Todd Raker – Deutsche Bank
Thanks guys. I just want to follow up on JBoss growth. Clearly you guys are starting to hit some tougher comps here, and if we look out from a longer-term perspective, how should we be thinking about the growth profile of JBoss versus the core business with a two to three year time horizon. Do you expect the growth profile to be maturely higher than the core business or should we start of it as about coming in line with the core business?
Jim Whitehurst
It’s still very early in its development by years versus what we’re, Red Hat Enterprise Linux is. So fundamentally it should grow faster and we’ll expect it to go faster than the core RHEL business. That said, it also is probably, it’s certainly more impacted by the economy than would be RHEL and for the simple standpoint of doing a migration from an expensive proprietary application server to JBoss saves a lot of money but there is often a large integration cost up front and so if you have a quarterly budget you’re trying to hit, migrating doesn’t necessarily work. If you’re looking at an annual budget or over the next couple of years, then it’s a significant savings to move to JBoss. So depending on how the economic environment goes, and the amount of CapEx dollars companies have to spend, will determine JBoss’ relative growth rate. But no matter what, we would expect it to be faster.
Todd Raker – Deutsche Bank
Okay thanks guys.
Tom McCallum
Next question please.
Operator
Your next question comes from the line of David Bayer of Cantor Fitzgerald. Your line is now open.
David Bayer – Cantor Fitzgerald
Congratulations on a fine quarter in a tough environment.

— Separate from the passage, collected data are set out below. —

theorem State.Aligned.lineRowsTrue (h : s.Aligned t) (par : ∀ p, t.par p = s.par p) (k : s.LineRowsTrue) :
    t.LineRowsTrue where
  emergency := by rw [h.calls_iff par, h.rows]; exact k.emergency
  service := by rw [h.calls_iff par, h.calls_iff par, h.rows]; exact k.service
  link := by rw [h.calls_iff par, h.calls_iff par, h.rows, h.link]; exact k.link
  odometry := by rw [h.rows, h.motion, par, h.rollback, h.ssu, h.pos]; exact k.odometry

theorem State.Aligned.gate_iff (h : s.Aligned t) : t.Gate ↔ s.Gate := by
  rw [State.gate_iff, State.gate_iff, h.gateOpen]

theorem State.Aligned.gateButLevel_iff (h : s.Aligned t) : t.GateButLevel ↔ s.GateButLevel := by
  rw [State.gateButLevel_iff, State.gateButLevel_iff]
  simp only [State.gateButLevel, h.gateHolds]

theorem State.Aligned.outputsTrue (h : s.Aligned t) (k : s.OutputsTrue) : t.OutputsTrue where
  latched := by rw [h.latch, h.level]; exact k.latched
  highest := by rw [h.latch, h.level, h.rows]; exact k.highest
  pinion := by rw [h.pinion, h.level, h.motion, h.regime, h.frictionFault, h.dka]; exact k.pinion
  outputs := by rw [h.energised, h.pinion, h.loopForced]; exact k.outputs
  electric := by rw [h.electric, h.level]; exact k.electric
  doors := by simp only [h.summary, h.shut]; exact k.doors
  carried := by rw [h.gate_iff, h.dka, h.traction]; exact k.carried
  closed g := by
    obtain ⟨latched, driven⟩ := k.closed fun open' => g (h.gate_iff.2 open')
    exact ⟨h.traction.trans latched, h.driven latched driven⟩
  seen := by rw [h.holdSeen, h.regime, h.pinion, h.upper, h.lower, h.measured]; exact k.seen
  holding := by rw [h.regime, h.holding, h.pinion, h.upper, h.lower]; exact k.holding
  unmeasured := by rw [h.regime, h.measured, h.holding]; exact k.unmeasured
  departure := by rw [h.departure, h.gateButLevel_iff, h.level, h.dka]; exact k.departure
  released := by rw [h.departure, h.gate_iff, h.motion, h.dka]; exact k.released
  stall := by rw [h.stallTimer, h.departure]; exact k.stall

end

/-! ### A reset -/

/-- What a reset, from whatever state, leaves for the rows: a car at rest without a desk, a call or an overrun, its
brakes as R88 gives them. -/
structure State.Fresh (s t : State) : Prop where
  brm : t.brm = s.restartedBrm t.drc.summary
  motion : t.odu.motion = .standstill
  regime : t.odu.regime = .adhesion
  active : t.dka.active = none
  status : t.ssu.status = .normal
  overrun : t.ssu.overrun = false
  doors : t.drc.summary = true ↔ ∀ i, (t.drc.door i).shut
  calls : t.tgh.calls = []
  wholeLine : t.tgh.wholeLine = none
  link : t.tgh.link ≠ .stop

section
variable {s t : State}

theorem State.Fresh.rowsTrue (h : s.Fresh t) : t.RowsTrue where
  noDesk _ := by rw [h.brm]; rfl
  cab d active := by rw [h.active] at active; cases active
  supervision := by rw [h.brm, h.status, h.overrun]; rfl
  doorsShut shut := by
    rw [h.brm, h.doors.2 shut]
    rfl
  doorsStill := by
    rintro ⟨i, ajar⟩ -
    have summary : t.drc.summary = false := Bool.eq_false_iff.2 fun yes => ajar (h.doors.1 yes i)
    rw [h.brm, summary]
    rfl
  doorsMoving _ moving := absurd h.motion moving
  loop := by rw [h.brm]; rfl
  hold := by rw [h.brm, if_pos h.active]; rfl

theorem State.Fresh.not_calls (h : s.Fresh t) (v : Severity) : ¬t.Calls v := by
  rintro (whole | ⟨c, mem, -⟩)
  · rw [h.wholeLine] at whole; cases whole
  · rw [h.calls] at mem; cases mem

theorem State.Fresh.lineRowsTrue (h : s.Fresh t) : t.LineRowsTrue where
  emergency call := absurd call (h.not_calls _)
  service _ call := absurd call (h.not_calls _)
  link _ _ := by rw [h.brm, if_neg h.link]; rfl
  odometry := by rw [h.brm, if_pos h.motion]; rfl

theorem State.Fresh.not_gate (h : s.Fresh t) : ¬t.GateButLevel := fun gate => by
  obtain ⟨d, active, -⟩ := gate.fresh
  rw [h.active] at active
  cases active

theorem State.Fresh.outputsTrue (h : s.Fresh t) : t.OutputsTrue where
  latched _ := by rw [h.brm]; rfl
  highest clear := by rw [h.brm] at clear; cases clear
  pinion := by rw [h.brm]; exact ⟨fun _ => .inl rfl, fun _ => rfl⟩
  outputs := by rw [h.brm]; exact ⟨fun on => (nomatch on), fun ⟨off, _⟩ => (nomatch off)⟩
  electric := by rw [h.brm]; rfl
  doors := h.doors
  carried gate := absurd gate.others h.not_gate
  closed _ := by rw [h.brm]; exact ⟨rfl, rfl⟩
  seen := by rw [h.brm, h.regime]; rfl
  holding rack := by rw [h.regime] at rack; cases rack
  unmeasured _ _ := by rw [h.brm]; rfl
  departure going := by rw [h.brm] at going; rcases going with going | going <;> cases going
  released going := by rw [h.brm] at going; cases going
  stall timer := by rw [h.brm] at timer; exact absurd rfl timer

end

theorem State.restart_fresh (s : State) : s.Fresh s.restart where
  brm := by rw [s.restart_brm, s.restart_drc]
  motion := by rw [s.restart_odu]; rfl
  regime := by rw [s.restart_odu]; rfl
  active := by rw [s.restart_dka]; rfl
  status := by rw [s.restart_ssu]; rfl
  overrun := by rw [s.restart_ssu]; rfl
  doors := by rw [s.restart_drc]; exact s.drc.restarted_summary _ _
  calls := by rw [s.restart_tgh]; rfl
  wholeLine := by rw [s.restart_tgh]; rfl
  link := by rw [s.restart_tgh]; nofun

/-- The state whose brakes a power-on reset derives. -/
def State.powerBase (strap : Bool) (s : State) : State :=
  { State.reset with
    odu := { Odu.reset with upper := s.odu.upper.powerOn, lower := s.odu.lower.powerOn }
    brm := { Brm.reset with
      senseOpen := s.brm.senseOpen
      upper := { Band.reset with applied := s.brm.upper.applied }
      lower := { Band.reset with applied := s.brm.lower.applied } }
    drc := s.drc.powerOn
    pst := { Pst.reset with strapPin := strap, strapLatch := strap }
    pending := s.pending }

theorem State.poweredOn_fresh (strap : Bool) (s : State) : (s.powerBase strap).Fresh (s.poweredOn strap) where
  brm := rfl
  motion := rfl
  regime := rfl
  active := rfl
  status := rfl
  overrun := rfl
  doors := Drc.restarted_summary _ _ _
  calls := rfl
  wholeLine := rfl
  link := nofun

end Sys2Proof.Machine
end

section
/-! SUPPORT. A state in which no row but HOLD can stand (`State.Eased`): what a pass makes of it, and the departure
over the passes of an event (4.1, 4.5, 4.7). -/

namespace Sys2Proof.Machine

/-- The gate's conditions hold, the doors are shut, and the sources of the rows, beside the HOLD row's, give no
level. -/
structure State.Eased (s : State) : Prop where
  gate : s.GateButLevel
  shut : ∀ i, (s.drc.door i).shut
  cab : s.dka.cabRow = Row.clear
  supervision : s.supervisionRow = Row.clear
  radio : s.radioRow = Row.clear
  odometry : s.odometryRow = Row.clear
  loop : s.loopRow = Row.clear

/-! ### The sources of the rows over a pass -/

/-- What a pass of the readers makes of a state, by its rules and as it leaves the readers. -/
structure State.Passed (s t : State) : Prop where
  reads : s.Reads t
  settled : t.PassSettled
  hold : t.brm.rows.hold = t.holdRow
  ssu : t.ssu = s.takePending.ssu
  tgh : t.tgh = s.takePending.tgh
  pst : t.pst = s.pst

theorem State.readersPass_passed (s : State) : s.Passed s.readersPass :=
  ⟨s.readersPass_reads, s.readersPass_settled, s.readersPass_hold, s.readersPass_lps.2.1, s.readersPass_lps.2.2,
    s.readersPass_follows.pst⟩

section
variable (s : State)

theorem State.takePending_status :
    s.takePending.ssu.status = s.ssu.status ∧ s.takePending.ssu.overrun = s.ssu.overrun := by
  unfold State.takePending State.switchOver State.compareOutdated State.flush State.raiseIf
  (repeat' split) <;> exact ⟨rfl, rfl⟩

theorem State.takePending_line : s.takePending.tgh.calls = s.tgh.calls ∧
    s.takePending.tgh.wholeLine = s.tgh.wholeLine ∧ s.takePending.tgh.link = s.tgh.link := by
  unfold State.takePending State.switchOver State.compareOutdated State.flush State.raiseIf
  (repeat' split) <;> exact ⟨rfl, rfl, rfl⟩

variable {s} {t : State}

theorem State.Passed.cabRow (h : s.Passed t) : t.dka.cabRow = s.dka.cabRow := by
  rw [h.reads.dka]
  rfl

theorem State.Passed.supervisionRow (h : s.Passed t) : t.supervisionRow = s.supervisionRow := by
  obtain ⟨status, overrun⟩ := s.takePending_status
  unfold State.supervisionRow
  rw [h.ssu, status, overrun]

theorem State.Passed.radioRow (h : s.Passed t) : t.radioRow = s.radioRow := by
  obtain ⟨calls, whole, link⟩ := s.takePending_line
  have meets : t.callMeets = s.callMeets := State.callMeets_congr h.reads.odu h.pst
  unfold State.radioRow State.called
  rw [h.tgh, calls, whole, link, meets]

theorem State.Passed.odometryRow (h : s.Passed t) : t.odometryRow = s.odometryRow := by
  unfold State.odometryRow State.still
  rw [h.ssu, s.takePending_mode.1, State.par_congr h.pst, h.reads.odu]

theorem State.Passed.loopRow (h : s.Passed t) : t.loopRow = s.loopRow := by
  refine State.loopRow_congr ?_
  rw [h.reads.brakeFrame]

/-- R107: doors that are shut stay as they are, whatever release is withdrawn. -/
theorem State.Reads.shut (r : s.Reads t) (shut : ∀ i, (s.drc.door i).shut) (i : DoorId) :
    (t.drc.door i).shut := by
  by_cases free : (s.drc.side (doorSide i)).granted = none ∨
      State.firstFailing { s with lps := t.lps, ssu := t.ssu, tgh := t.tgh } (doorSide i) = none
  · rw [(r.releases.kept _ free).2 i rfl]
    exact shut i
  · rw [not_or] at free
    obtain ⟨c, failing⟩ := Option.ne_none_iff_exists'.1 free.2
    rw [(r.releases.withdrawn _ c free.1 failing).2 i rfl, s.relocks_shut (shut i)]
    exact shut i

end

/-! ### A pass -/

section
variable {s t : State}

/-- The HOLD row alone stands after a pass, and gives the level. -/
structure State.OnlyHold (s : State) : Prop where
  cab : s.brm.rows.cab = Row.clear
  supervision : s.brm.rows.supervision = Row.clear
  doors : s.brm.rows.doors = Row.clear
  radio : s.brm.rows.radio = Row.clear
  odometry : s.brm.rows.odometry = Row.clear
  loop : s.brm.rows.loop = Row.clear
  hold : s.brm.rows.hold = s.holdRow

theorem State.OnlyHold.get (h : s.OnlyHold) (i : RowId) (other : i ≠ .hold) : s.brm.rows.get i = Row.clear := by
  cases i
  exacts [h.cab, h.supervision, h.doors, h.radio, h.odometry, h.loop, absurd rfl other]

theorem State.Eased.rows (h : s.Eased) (p : s.Passed t) : t.OnlyHold := by
  have written := p.settled.rows
  have summary := p.reads.releases.summary.2 (p.reads.shut h.shut)
  refine ⟨?_, ?_, ?_, ?_, ?_, ?_, p.hold⟩
  · rw [written.cab, p.cabRow, h.cab]
  · rw [written.supervision, p.supervisionRow, h.supervision]
  · rw [written.doors, State.doorsRow, if_pos summary]
  · rw [written.radio, p.radioRow, h.radio]
  · rw [written.odometry, p.odometryRow, h.odometry]
  · rw [written.loop, p.loopRow, h.loop]

theorem State.holdRow_desk (s : State) (desk : s.dka.active ≠ none) : s.holdRow =
    if s.odu.motion = .standstill ∧ s.brm.holdElapsed = true ∧ s.brm.departure ≠ .released then
      { level := .hold, reason := some .standing }
    else { level := .none, reason := none } := by
  rw [State.holdRow, if_neg desk]
  simp only [s.still_iff]
  rfl

theorem State.GateButLevel.desk (g : s.GateButLevel) : s.dka.active ≠ none := by
  obtain ⟨d, active, -⟩ := g.fresh
  rw [active]
  nofun

theorem State.Eased.desk (h : s.Eased) : s.dka.active ≠ none := h.gate.desk

theorem State.Eased.latch (h : s.Eased) (p : s.Passed t) : t.brm.latch = s.brm.latch := by
  have desk : t.dka.active ≠ none := by
    rw [p.reads.active]
    exact h.desk
  have quiet : ∀ i, (t.brm.rows.get i).level ≠ .emergency := by
    intro i
    by_cases hold : i = .hold
    · subst hold
      change t.brm.rows.hold.level ≠ _
      rw [(h.rows p).hold, State.holdRow_desk _ desk]
      split_ifs <;> nofun
    · rw [(h.rows p).get i hold]
      nofun
  have never : (rowOrder.find? fun r => decide ((t.brm.rows.get r).level = .emergency ∧
      (s.brm.rows.get r).level ≠ .emergency)) = none :=
    List.find?_eq_none.2 fun i _ => by simp [quiet i]
  rw [p.reads.levels.latch, never, Option.map_none, Option.or_none]

theorem State.Eased.passed (h : s.Eased) (p : s.Passed t) : t.Eased := by
  have r := p.reads
  obtain ⟨mode, authority⟩ := s.takePending_mode
  obtain ⟨d, active, fresh⟩ := h.gate.fresh
  have shut := r.shut h.shut
  refine ⟨⟨⟨d, r.active.trans active, by rw [r.cab]; exact fresh⟩, by rw [r.selected]; exact h.gate.direction,
    by rw [r.dka]; exact h.gate.lock, r.releases.summary.2 shut, (h.latch p).trans h.gate.latch,
    by rw [p.ssu, s.takePending_status.1]; exact h.gate.status,
    by rw [p.ssu, p.tgh, mode, authority]; exact h.gate.mode, fun k => h.gate.faults.1 (r.fault .upper k),
    fun k => h.gate.faults.2 (r.fault .lower k)⟩, shut, ?_, ?_, ?_, ?_, ?_⟩
  · rw [p.cabRow, h.cab]
  · rw [p.supervisionRow, h.supervision]
  · rw [p.radioRow, h.radio]
  · rw [p.odometryRow, h.odometry]
  · rw [p.loopRow, h.loop]

/-- R64: the highest of the rows is the HOLD row. -/
theorem State.OnlyHold.highest (h : s.OnlyHold) {l : Level} (above : ∀ i, (s.brm.rows.get i).level.rank ≤ l.rank)
    (some_row : l = .none ∨ ∃ i, (s.brm.rows.get i).level = l) : l = s.holdRow.level := by
  have rank := above .hold
  change s.brm.rows.hold.level.rank ≤ _ at rank
  rw [h.hold] at rank
  have none_level : Level.rank .none = 0 := rfl
  have zero (l : Level) (z : l.rank ≤ 0) : l = .none := by
    cases l <;> simp [Level.rank] at z ⊢
  rcases some_row with none | ⟨i, equal⟩
  · rw [none] at rank ⊢
    exact (zero _ rank).symm
  · by_cases hold : i = .hold
    · subst hold
      change s.brm.rows.hold.level = _ at equal
      rw [← equal, h.hold]
    · rw [h.get i hold] at equal
      rw [← equal] at rank ⊢
      exact (zero _ rank).symm

theorem State.Eased.level (h : s.Eased) (p : s.Passed t) : t.brm.level = t.holdRow.level := by
  obtain ⟨above, some_row⟩ := p.reads.levels.highest ((h.latch p).trans h.gate.latch)
  exact (h.rows p).highest above some_row

/-- A re-evaluation of the departure is about no row's source but HOLD's. -/
theorem State.Eased.withDeparture (h : s.Eased) (d : Departure) (r : Nat) (x : Timer) :
    (s.withDeparture d r x).Eased :=
  ⟨⟨h.gate.fresh, h.gate.direction, h.gate.lock, h.gate.doors, h.gate.latch, h.gate.status, h.gate.mode,
    h.gate.faults⟩, h.shut, h.cab, h.supervision, h.radio, h.odometry, h.loop⟩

I will not continue to pursue my original question which had to do with Sun and Oracle also but I would ask you to clarify a little bit, on the shorter contract lengths, does that imply anything about the overall pipelines or is it just more people being more conservative with what budgets they do have.
Charlie Peters
I appreciate the question. I’d like to clarify it. The pipelines remain strong. It’s more indicative of just the nature of the deals that closed in that particular quarter. As I said we’ve already seen some deals in Q2, in this month, that will change that statistic at least so far this quarter and I don’t necessarily believe that what we saw in Q1 is a trend. It was just Q1.
David Bayer – Cantor Fitzgerald
Right, thank you.
Operator
Your next question comes from the line of Trip Chowdhry of Global Equities Research. Your line is now open.
Trip Chowdhry – Global Equities Research
Thank you and again congratulations on a good quarter in a tough environment. Two questions, first is regarding the success of open source companies and here I am talking about Sugar CRM which had a lot of momentum, a lot of noise, and today its struggling quite a bit and I was trying to understand what is the reason that you as a company are doing very well and probably you’re the only open source software company which is buckling that trend. Any key data points you can suggest like when we look at the open source companies, what should we be looking at in terms of financial end market success and then I’ve a follow up question.